Exercise description:
Filter this material down to the lines that contain the string "badBead", and return those lines.

[Start of section]

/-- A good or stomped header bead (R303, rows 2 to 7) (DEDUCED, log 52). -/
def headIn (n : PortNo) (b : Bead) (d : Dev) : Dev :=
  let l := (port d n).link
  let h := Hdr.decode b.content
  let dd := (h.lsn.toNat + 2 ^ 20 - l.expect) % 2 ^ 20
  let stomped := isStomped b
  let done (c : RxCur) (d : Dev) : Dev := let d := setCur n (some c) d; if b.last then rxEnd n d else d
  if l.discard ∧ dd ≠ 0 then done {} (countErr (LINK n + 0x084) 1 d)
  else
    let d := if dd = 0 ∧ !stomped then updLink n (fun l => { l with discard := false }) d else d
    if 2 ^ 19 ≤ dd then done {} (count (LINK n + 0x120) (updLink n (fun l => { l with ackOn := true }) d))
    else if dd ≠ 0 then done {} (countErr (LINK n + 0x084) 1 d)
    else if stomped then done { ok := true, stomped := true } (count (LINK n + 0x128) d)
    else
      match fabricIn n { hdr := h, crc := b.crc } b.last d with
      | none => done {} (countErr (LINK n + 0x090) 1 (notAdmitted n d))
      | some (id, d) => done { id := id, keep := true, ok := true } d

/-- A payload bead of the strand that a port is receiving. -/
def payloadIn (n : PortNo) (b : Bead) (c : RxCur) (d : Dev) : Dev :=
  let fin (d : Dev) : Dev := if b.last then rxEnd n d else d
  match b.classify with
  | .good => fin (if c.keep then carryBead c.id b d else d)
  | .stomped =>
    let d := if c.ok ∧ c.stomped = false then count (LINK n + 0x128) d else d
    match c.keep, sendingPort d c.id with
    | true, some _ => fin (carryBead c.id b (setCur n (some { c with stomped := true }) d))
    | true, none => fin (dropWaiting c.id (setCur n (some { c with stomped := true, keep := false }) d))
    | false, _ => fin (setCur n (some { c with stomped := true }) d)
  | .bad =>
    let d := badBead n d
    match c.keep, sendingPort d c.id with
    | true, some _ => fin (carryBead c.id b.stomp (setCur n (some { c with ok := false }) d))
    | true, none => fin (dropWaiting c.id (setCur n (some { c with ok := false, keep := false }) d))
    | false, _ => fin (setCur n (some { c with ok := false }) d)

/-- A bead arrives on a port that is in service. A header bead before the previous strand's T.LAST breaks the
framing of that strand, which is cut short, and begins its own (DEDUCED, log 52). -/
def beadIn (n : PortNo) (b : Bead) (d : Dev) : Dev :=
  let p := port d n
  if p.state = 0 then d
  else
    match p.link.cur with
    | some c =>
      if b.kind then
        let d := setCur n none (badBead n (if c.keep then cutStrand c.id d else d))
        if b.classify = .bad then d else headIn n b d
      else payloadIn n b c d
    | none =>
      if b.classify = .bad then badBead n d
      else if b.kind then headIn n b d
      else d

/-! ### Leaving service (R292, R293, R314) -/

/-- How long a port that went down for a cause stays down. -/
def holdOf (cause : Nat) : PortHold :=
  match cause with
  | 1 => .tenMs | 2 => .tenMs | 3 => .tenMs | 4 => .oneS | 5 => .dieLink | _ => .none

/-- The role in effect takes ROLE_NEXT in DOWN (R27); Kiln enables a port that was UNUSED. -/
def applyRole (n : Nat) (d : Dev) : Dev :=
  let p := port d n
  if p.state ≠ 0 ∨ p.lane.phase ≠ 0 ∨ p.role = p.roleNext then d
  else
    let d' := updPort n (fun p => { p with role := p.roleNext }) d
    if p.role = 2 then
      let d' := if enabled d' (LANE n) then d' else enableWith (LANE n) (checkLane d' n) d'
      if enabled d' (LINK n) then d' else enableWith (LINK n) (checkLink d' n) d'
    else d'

[End of section]

Exercise response:
    let d := badBead n d
        let d := setCur n none (badBead n (if c.keep then cutStrand c.id d else d))
      if b.classify = .bad then badBead n d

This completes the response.